Exercise aim =
Begin with the first line of the entries below and reproduce each line exactly, ending with the line that holds "fields (access code".

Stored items
%%
-- ==== Sys2Proof/Machine/RegTable.lean ====
section
/-!
DEFINITION. The register tables of the spec: every register of PF BAR0 and VF BAR0 by the manual's own name, with its
fields (access code of R7, value at the reset of its kind), its offset, its repetition, what it is held for, which
PF may write it (R473) and which reset governs it (R469, R470).  The window header of R13 is BLOCK_ID and
BLOCK_DOMAIN, one of each per block.
-/
namespace Sys2Proof.Machine

/-- Access codes of R7. -/
inductive Acc where
  | rw | ro | w1c | w1s | wo | rc | rwl
deriving DecidableEq, Repr

/-- What a register is held once for: the device; the accessing function; the accessing path (R476); a VF that
HIF_VF_SELECT names; a queue, scheduler node, mover channel, mover window, indirection table, NVMe controller,
service channel or fault domain that a selection register names; a half (R479). -/
inductive Held where
  | device | function | path | vf | queue | node | channel | window | ind | ctrl | svcChannel | domain | half
deriving DecidableEq, Repr

/-- Which PF may write a register (R473): any, PF0 of a half in use, none, or the VF that owns VF BAR0. -/
inductive Right where
  | any | pf0 | none | own
deriving DecidableEq, Repr

/-- Reset kinds of R469. -/
inductive ResetKind where
  | power | restart | function
deriving DecidableEq, Repr

/-- Where a register stands: a block window of PF BAR0 (its block code), or VF BAR0. -/
inductive Space where
  | block (code : Nat) | vf
deriving DecidableEq, Repr

/-- One field of a register. -/
structure Field where
  hi : Nat
  lo : Nat
  acc : Acc
  reset : Nat := 0
deriving DecidableEq, Repr

/-- One register family of the spec: offset + i * stride + j * stride2 for i < count, j < count2. -/
structure RegInfo where
  space : Space
  off : Nat
  fields : List Field
  count : Nat := 1
  stride : Nat := 0
  count2 : Nat := 1
  stride2 : Nat := 0
  held : Held := .device
  right : Right := .none
  kind : ResetKind := .restart
deriving DecidableEq, Repr

/-- Every register of PF BAR0 and VF BAR0, by its name in the spec. -/
inductive Reg where
  | BLOCK_ID | BLOCK_DOMAIN
  | TIM_CTRL | TIM_STATUS | TIM_BOUND | TIM_SNAP | TIM_SNAP_SEC_LO | TIM_SNAP_SEC_HI | TIM_SNAP_NS | TIM_SNAP_FRAC
  | TIM_SNAP_BOUND | TIM_SERVO_CFG | TIM_LOCK_CFG | TIM_STEP_THRESH | TIM_SLEW_LIMIT | TIM_LOCK_FREQ_ALLOW
  | TIM_HOLD_FREQ_ALLOW | TIM_HOLD_AGING_ALLOW | TIM_OSC_FAULT_ALLOW | TIM_BOUND_ALARM | TIM_UTC | TIM_LEAP_AT_LO
  | TIM_LEAP_AT_HI | TIM_HOLD_AVG | TIM_PF_PAGE_LO | TIM_PF_PAGE_HI | TIM_REF_CFG | TIM_REF_UPSTREAM_ALLOW
  | TIM_REF_ASYM_ALLOW | TIM_REF_CORRECTION | TIM_REF_LAST_OFFSET_LO | TIM_REF_LAST_OFFSET_HI | TIM_REF_STATE
  | TIM_REF_MISSES | TIM_PPS_OUT_CFG | TIM_PPS_OUT_OFFSET | TIM_FREQ_OUT_CFG | TIM_TOD_CFG | TIM_PPS_IN_CFG
  | TIM_PAGE_PERIOD | TIM_TRACE_CFG | TIM_TRACE_HEAD | TIM_TRACE_OVERWRITES | TIM_TRACE_SELECT | TIM_TRACE_WINDOW
  | TIM_MANUAL_TIME_LO | TIM_MANUAL_TIME_HI | TIM_MANUAL_BOUND | TIM_MANUAL_COMMIT | CAI_STRAP | CAI_RESET_CAUSE
  | CAI_RAIL_STATUS | CAI_FAULT | CAI_PM_CFG | CAI_TEMP | CAI_THERM_CFG | CAI_LED_CFG | CAI_WAKE_AT_LO
  | CAI_WAKE_AT_HI | CAI_POWER | CAI_MODE | CAI_MODE_REQ | CAI_MODE_CFG | HIF_PF_STATUS | HIF_ACCESS_ERR
  | HIF_ACCESS_ERR_OFFSET | HIF_LINK_STATUS | HIF_CTO_VALUE | HIF_TAGS | HIF_FN_TAG_LIMIT | HIF_PF_QUIESCE
  | HIF_UNEXP_CPL | HIF_CTO_COUNT | HIF_PF_RES | VF_STATUS | VF_QUIESCE | TIM_VF_PAGE_LO | TIM_VF_PAGE_HI
  | QM_Q_SELECT | QM_Q_BASE_LO | QM_Q_BASE_HI | QM_Q_CFG | QM_CQ_MODERATION | QM_Q_STATE | QM_Q_CTRL | QM_Q_PASID
  | QM_EVENT_MASK | QM_DB_INVALID | HIF_PF_QPOOL | HIF_PF_QCOUNT | HIF_PF_EQPOOL | HIF_PF_VPORTS | HIF_VF_SELECT
  | HIF_VF_Q_BASE | HIF_VF_Q_COUNT | HIF_VF_EQ | HIF_VF_VECTORS | HIF_VF_VPORT | HIF_VF_PERM | HIF_VF_CTRL
  | HIF_VF_MIG_STATE | HIF_VF_IMG_LO | HIF_VF_IMG_HI | HIF_VF_IMG_LEN | HIF_VF_IMG_USED | HIF_VF_LOG_A_LO
  | HIF_VF_LOG_A_HI | HIF_VF_LOG_B_LO | HIF_VF_LOG_B_HI | HIF_VF_LOG_IOVA_LO | HIF_VF_LOG_IOVA_HI
  | HIF_VF_LOG_PAGES | HIF_VF_FREEZE_LIMIT | MAC_PORT_CFG | MAC_PORT_STATUS | MAC_LP_CFG | MAC_LP_STATUS
  | MAC_LP_SA_LO | MAC_LP_SA_HI | MAC_LP_TS_RX_CORR | MAC_LP_TS_TX_CORR | MAC_LP_FC_CFG | MAC_LP_FC_REFRESH
  | MAC_LP_WD_CFG | MAC_LP_WD_STATUS | MAC_LP_FEC_CFG | MAC_LP_XOFF_CELLS | MAC_LP_XON_CELLS | MAC_LP_MAX_CELLS
  | MAC_LP_CELLS_HELD | MAC_LP_STAT_SNAP | MAC_LP_SNAP_TIME_LO | MAC_LP_SNAP_TIME_HI | MAC_LP_SNAP_BOUND
  | MAC_LP_STAT | MAC_MC_HASH | MAC_FLT_DATA | MAC_FLT_CTRL | MAC_FLT_STATUS | MGT_CFG | MGT_SA_LO | MGT_SA_HI
  | MGT_STATUS | MGT_MDIO_CTRL | MGT_MDIO_DATA | MGT_STAT | PRS_LOAD_ADDR_LO | PRS_LOAD_ADDR_HI | PRS_LOAD_CTRL
  | PRS_LOAD_STATUS | PRS_BUILD_ID | PRS_FRAG_CFG | PRS_FRAG_USED | PRS_RUNNING | PRS_EP | PRS_BIND_LPORT
  | PRS_BIND_HOST | PRS_BIND_AKZ | PRS_BIND_SVC | PRS_HASH_KEY | PRS_STAT | PRS_IND_SELECT | PRS_IND_CFG
  | PRS_IND_ENTRY | PRS_IND_STATUS | TBL_HASH_SEED | TBL_STATUS | TBL_ADMIN | TBL_LOCK_TIMEOUT | TBL_FLOW_HWM
  | TBL_FLOW_USED | TBL_STASH_USED | TBL_LPM_USED | TBL_ACL_USED | TBL_AGE_PERIOD | TBL_PROG_CTRL | TBL_PROG_SELECT
  | TBL_PROG_DATA | TBL_PROG_WRITE | TBL_MOVE | TBL_STAT | TBL_PROG_MISS | MAC_GATE_CFG | MAC_GATE_COMMIT
  | MAC_GATE_STATUS | MAC_GATE_ADMIN_BASE_LO | MAC_GATE_ADMIN_BASE_HI | MAC_GATE_ADMIN_CYCLE | MAC_GATE_ADMIN_LEN
  | MAC_GATE_CHANGE_TIME_LO | MAC_GATE_CHANGE_TIME_HI | MAC_GATE_OPER_BASE_LO | MAC_GATE_OPER_BASE_HI
  | MAC_GATE_OPER_CYCLE | MAC_GATE_OPER_LEN | MAC_GATE_WINDOW | MAC_GATE_ADMIN_ENTRY_LO | MAC_GATE_ADMIN_ENTRY_HI
  | MAC_GATE_OPER_ENTRY_LO | MAC_GATE_OPER_ENTRY_HI | TM_POOL_FREE_OCHRE | TM_POOL_FREE_UMBER | TM_POOL_FREE_SIENNA
  | TM_POOL_LOW_OCHRE | TM_POOL_LOW_UMBER | TM_POOL_LOW_SIENNA | TM_STAT | TM_LAUNCH_LATE | TM_NODE_SELECT
  | TM_NODE_CFG | TM_NODE_RATE | TM_NODE_BURST | TM_NODE_ADJ | TM_NODE_TOKENS | TM_NODE_QLIMIT_G | TM_NODE_QLIMIT_Y
  | TM_NODE_QLIMIT_R | TM_NODE_DEPTH | TM_NODE_DEFQ | TM_NODE_DROPS | TM_NODE_STATUS | TM_METER_SELECT
  | TM_METER_DATA | TM_METER_CTRL | TM_METER_STATUS | CRY_ENGINES | CRY_CHECKERS | CRY_SLOTS_VALID | CRY_CACHE_HIT
  | CRY_CACHE_MISS | CRY_STAT | STO_TRK_USED | STO_TRK_HWM | STO_TRK_FN_LIMIT | STO_CTX_SELECT | STO_CTX_CTRL
  | STO_CTX_STATUS | STO_CTX_DATA | STO_NS_SELECT | STO_NS_CTRL | STO_NS_STATUS | STO_NS_DATA | STO_CTRL_SELECT
  | STO_CTRL_CFG | STO_CTRL_STATUS | STO_STAT | DMV_MOVERS | DMV_CH_SELECT | DMV_CH_CFG | DMV_CH_CTRL
  | DMV_CH_STATUS | DMV_CH_FAIL_ADDR_LO | DMV_CH_FAIL_ADDR_HI | DMV_CH_DESC | DMV_WIN_SELECT | DMV_WIN_BASE_LO
  | DMV_WIN_BASE_HI | DMV_WIN_SIZE | DMV_WIN_OWNER | DMV_STAT | VF_DMV_CTRL | VF_DMV_STATUS | MBX_H2F_DATA
  | MBX_H2F_CTRL | MBX_STATUS | MBX_F2H_DATA | MBX_F2H_POP | SVC_CORES | SVC_CH_SELECT | SVC_CH_CFG | SVC_CH_STATUS
  | SVC_CH_STORE_FREE | SVC_DOMAIN_SELECT | SVC_DOMAIN_CFG | SVC_DOMAIN_CTRL | SVC_DOMAIN_STATUS | SVC_HANDLES_FREE
  | SVC_FW_EVENT_MASK | SVC_FMBX_DATA | SVC_FMBX_CTRL | SVC_FMBX_STATUS | SVC_STAT | AKZ_CFG | AKZ_STATUS
  | AKZ_PORT_STATUS | AKZ_CTRL | AKZ_QLIMIT | AKZ_CREDIT_CELLS | AKZ_MEMBER_SERIAL_LO | AKZ_MEMBER_SERIAL_HI
  | AKZ_STAT | REL_SUMMARY | REL_READY0 | REL_READY1 | REL_READY2 | REL_UNIT_SELECT | REL_UNIT_STATUS
  | REL_SCREE_CFG | REL_SPARES | REL_CORR_S | REL_CORR_H | REL_POISON_WRITTEN | REL_POISON_READ | REL_PAGES_RETIRED
  | REL_SCRUB_CFG | REL_REPAIR_DELAY | REL_CAP_DROP | REL_MC_SELECT | REL_MC_HEAD | REL_MC_WINDOW | LCS_STATE
  | LCS_DEBUG_LEFT | LCS_SERIAL | LCS_NONCE_LO | LCS_NONCE_HI | LCS_TOKEN_CTRL | LCS_TOKEN_STATUS | LCS_TOKEN_BUF
  | LCS_FW_STATUS | LCS_FW_CTRL | LCS_FW_CFG | LCS_FW_RUNNING | LCS_FW_STAGED | LCS_CERT_SELECT | LCS_CERT_LEN
  | LCS_CERT_WINDOW
deriving DecidableEq, Repr
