-- ==== Sys2Proof/Machine/Rings.lean ====
section
/-!
DEFINITION. Doorbells, fetching, completions, events, interrupts and queue set-up (rings_and_doorbells).
-/
namespace Sys2Proof.Machine

/-! ### Ownership, reach and silence -/

/-- MSI-X vectors granted to a function (R122, R185). -/
def vectorsOf (s : State) : Fn → Nat
  | .pf i => (pfSet s i).vectors
  | .vf p n => ((fnSt s (.vf p n)).grant.map Grant.vectors).getD 0
  | .fw => 0

/-- Is an index of a PF's pool, or an EQ of it, granted to one of its VFs (R184, R185)? -/
def grantedAway (s : State) (pf : Nat) (isEq : Bool) (d : Nat) : Bool :=
  s.hif.fns.any (fun e => decide (0x4000 + at_ 12 pf ≤ e.1 ∧ e.1 < 0x4000 + at_ 12 pf + 4096) &&
    (match e.2.grant with
     | some g => if isEq then decide (g.eqBase ≤ d ∧ d < g.eqBase + g.eqs)
        else decide (g.base ≤ d ∧ d < g.base + max g.sqs g.cqs)
     | none => false))

/-- Does a queue number belong to a function (R156, R183 to R185)? -/
def ownsQueue (s : State) (f : Fn) (q : Nat) : Bool :=
  match f with
  | .pf i =>
    let g := pfSet s i
    match qKind f q with
    | some .eq => let e := q - 262144; decide (g.eqBase ≤ e ∧ e < g.eqBase + g.eqCount) && !grantedAway s i true e
    | some _ => let d := q % 131072; decide (g.qBase ≤ d ∧ d < g.qBase + g.qCount) && !grantedAway s i false d
    | none => false
  | .vf p n =>
    match (fnSt s (.vf p n)).grant with
    | some g => decide (q < g.sqs ∨ 1024 ≤ q ∧ q < 1024 + g.cqs ∨ 1984 ≤ q ∧ q < 1984 + g.eqs)
    | none => false
  | .fw => (qKind f q).isSome

/-- Requests of a function that hold a slot or wait for one (R131, R140). -/
def outstanding (s : State) (f : Fn) : Nat :=
  (s.hif.slots.filter (fun e => e.2.req.fn == f && (e.2.st == .outstanding || e.2.st == .endedEarly))).length

/-- QUIESCED of a function: no request outstanding (R140, R154). -/
def quiesced (s : State) (f : Fn) : Bool := outstanding s f == 0

/-- A queue of a VF that is frozen, quiesced or under FLR raises no QM event (R182). -/
def qmMuted (s : State) (f : Fn) : Bool :=
  isVf f && ((fnSt s f).mig.st != .running || (fnSt s f).silent || (fnSt s f).flrAt.isSome)

/-- A QM event of a queue (R182). -/
def qmEvent (f : Fn) (q code : Nat) (sc : Scope) (s : State) : State :=
  if qmMuted s f then s else raise 0x3 code q sc s

/-- Where an event of a queue goes (R175): one that concerns a CQ to the EQ of its TARGET. -/
def queueScope (f : Fn) (q : Nat) : Scope := if qKind f q = some .cq then .cq f q else .function f

/-- A queue enters ERROR (R181). -/
def queueError (f : Fn) (q : Nat) (s : State) : State :=
  qmEvent f q 0x03 (queueScope f q) (modQueue f q (fun u => { u with st := .error }) s)

/-! ### Interrupts (R176) -/

/-- An MSI-X table entry: masked at reset, as the PCIe base specification gives. -/
def msixEntry (s : State) (f : Fn) (v : Nat) : Nat := mget (2 ^ 96) (fnSt s f).msix v

/-- MSI-X Enable and Function Mask of a function (R122). -/
def msixOpen (s : State) (f : Fn) : Bool :=
  let c := mget 0 s.hif.cfg (fnCode f * 1024 + 40)
  wbit c 31 && !wbit c 30

/-- May a function send MSI-X messages now (R140, R176, R193)? -/
def mayInterrupt (s : State) (f : Fn) : Bool :=
  msixOpen s f && busMaster s f && linkUp s f && !(fnSt s f).silent && (fnSt s f).mig.st == .running

/-- A vector fires: its message is sent, or its PBA bit is set (R140, R176, R193). -/
def sendVector (f : Fn) (v : Nat) (s : State) : State :=
  let e := msixEntry s f v
  if mayInterrupt s f && !bitOf e 96 then
    match tlpFor s f (bits e 63 0) false with
    | some t => emit (.msix f v (bits e 63 0) (bits e 95 64) t) s
    | none => s
  else modFn f (fun r => { r with pba := if r.pba.contains v then r.pba else (r.pba.filter (· < v)) ++ [v] ++ (r.pba.filter (v < ·)) }) s

/-- Pending vectors that may now be sent are sent (R140, R176, R196). -/
def flushPba (f : Fn) (s : State) : State :=
  if mayInterrupt s f then
    let go := (fnSt s f).pba.filter (fun v => !bitOf (msixEntry s f v) 96)
    foldS (fun v s => sendVector f v s) go (modFn f (fun r => { r with pba := r.pba.filter (fun v => !go.contains v) }) s)
  else s

/-- The moderation settings of a queue in its register, which its next entry takes (R177). -/
def moderation (s : State) (f : Fn) (q : Nat) : Word := reg s .QM_CQ_MODERATION q (fnCode f)

/-- Send a queue's vector: the unsignalled count resets, and ARM clears in ARMED mode (R176). -/
def signal (f : Fn) (q : Nat) (s : State) : State :=
  sendVector f (fld (queue s f q).moder 10 0)
    (modQueue f q (fun u => { u with unsignalled := 0, armed := if fld u.cfg 27 26 = 2 then false else u.armed }) s)

/-- The device sends the vector when the conditions of R176 hold. -/
def maybeSignal (f : Fn) (q : Nat) (s : State) : State :=
  let u := queue s f q
  let m := u.moder
  let mode := fld u.cfg 27 26
  let due := decide (0 < u.unsignalled) &&
    (decide (max 1 (fld m 23 16) ≤ u.unsignalled) || decide (u.oldest + fld m 31 24 * 1000 ≤ s.elapsed))
  if due && (mode == 1 || (mode == 2 && u.armed)) then signal f q s else s

/-- MODERATION_TIMER (R176): TIMER µs have passed since the oldest unsignalled entry. -/
def execModerationTimer (f : Fn) (q : Nat) (s : State) : Outcome :=
  let u := queue s f q
  if u.unsignalled = 0 then .next s
  else .next (maybeSignal f q (advanceTo (u.oldest + fld u.moder 31 24 * 1000) s))

/-- One entry is written to the ring at P: the bytes, P moves, and the entry is unsignalled, under the moderation settings as they now stand
(R158, R176, R177). -/
def writeRing (f : Fn) (q size : Nat) (bytes : Bytes) (s : State) : State :=
  let u := queue s f q
  let a := u.base + (u.p.toNat % ringSize u) * size
  let s1 := hostWrite f (qPasid u) a bytes false s
  maybeSignal f q (modQueue f q (fun u => { u with
    p := u.p + 1, oldest := if u.unsignalled = 0 then s.elapsed else u.oldest, unsignalled := u.unsignalled + 1, moder := moderation s f q }) s1)

/-- Is a CQ or EQ full (R158)? -/
def ringFull (u : Queue) : Bool := decide (ringSize u ≤ (u.p - u.c).toNat)

/-! ### Completions (R168 to R172) -/

/-- The bytes of a CQ entry at the counter its phase follows (R159, R168). -/
def cqeBytes (u : Queue) (e : Cqe) : Bytes :=
  [BitVec.ofNat 8 e.status, BitVec.ofNat 8 (b2n (phaseOf u u.p) + 2 * b2n e.batch)] ++ leBytes 2 e.tag ++ leBytes 2 e.sq ++ leBytes 2 e.covered
    ++ leBytes 8 e.ts ++ leBytes 2 e.bound ++ [BitVec.ofNat 8 (bits e.sq 16 16)] ++ leBytes 13 e.extra

/-- Write completions to a CQ while it has room; what is left over, in order. -/
def writeCqes (f : Fn) (q : Nat) : List Cqe → State → State × List Cqe
  | [], s => (s, [])
  | e :: t, s =>
    let u := queue s f q
    if ringFull u || u.st == .error || frozen s f then (s, e :: t)
    else writeCqes f q t (writeRing f q 32 (cqeBytes u e) s)

/-- The SQs of a function that complete to a CQ. -/
def sqsOf (s : State) (f : Fn) (cq : Nat) : List Nat :=
  ((s.qm.queues.filter (fun e => decide (e.1 / 2 ^ 20 = fnCode f) && qKind f (e.1 % 2 ^ 20) == some .sq && created e.2 && qTarget e.2 == cq)).map
    (fun e => e.1 % 2 ^ 20))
%%
Response area =
-- ==== Sys2Proof/Machine/RegTable.lean ====
section
/-!
DEFINITION. The register tables of the spec: every register of PF BAR0 and VF BAR0 by the manual's own name, with its
fields (access code of R7, value at the reset of its kind), its offset, its repetition, what it is held for, which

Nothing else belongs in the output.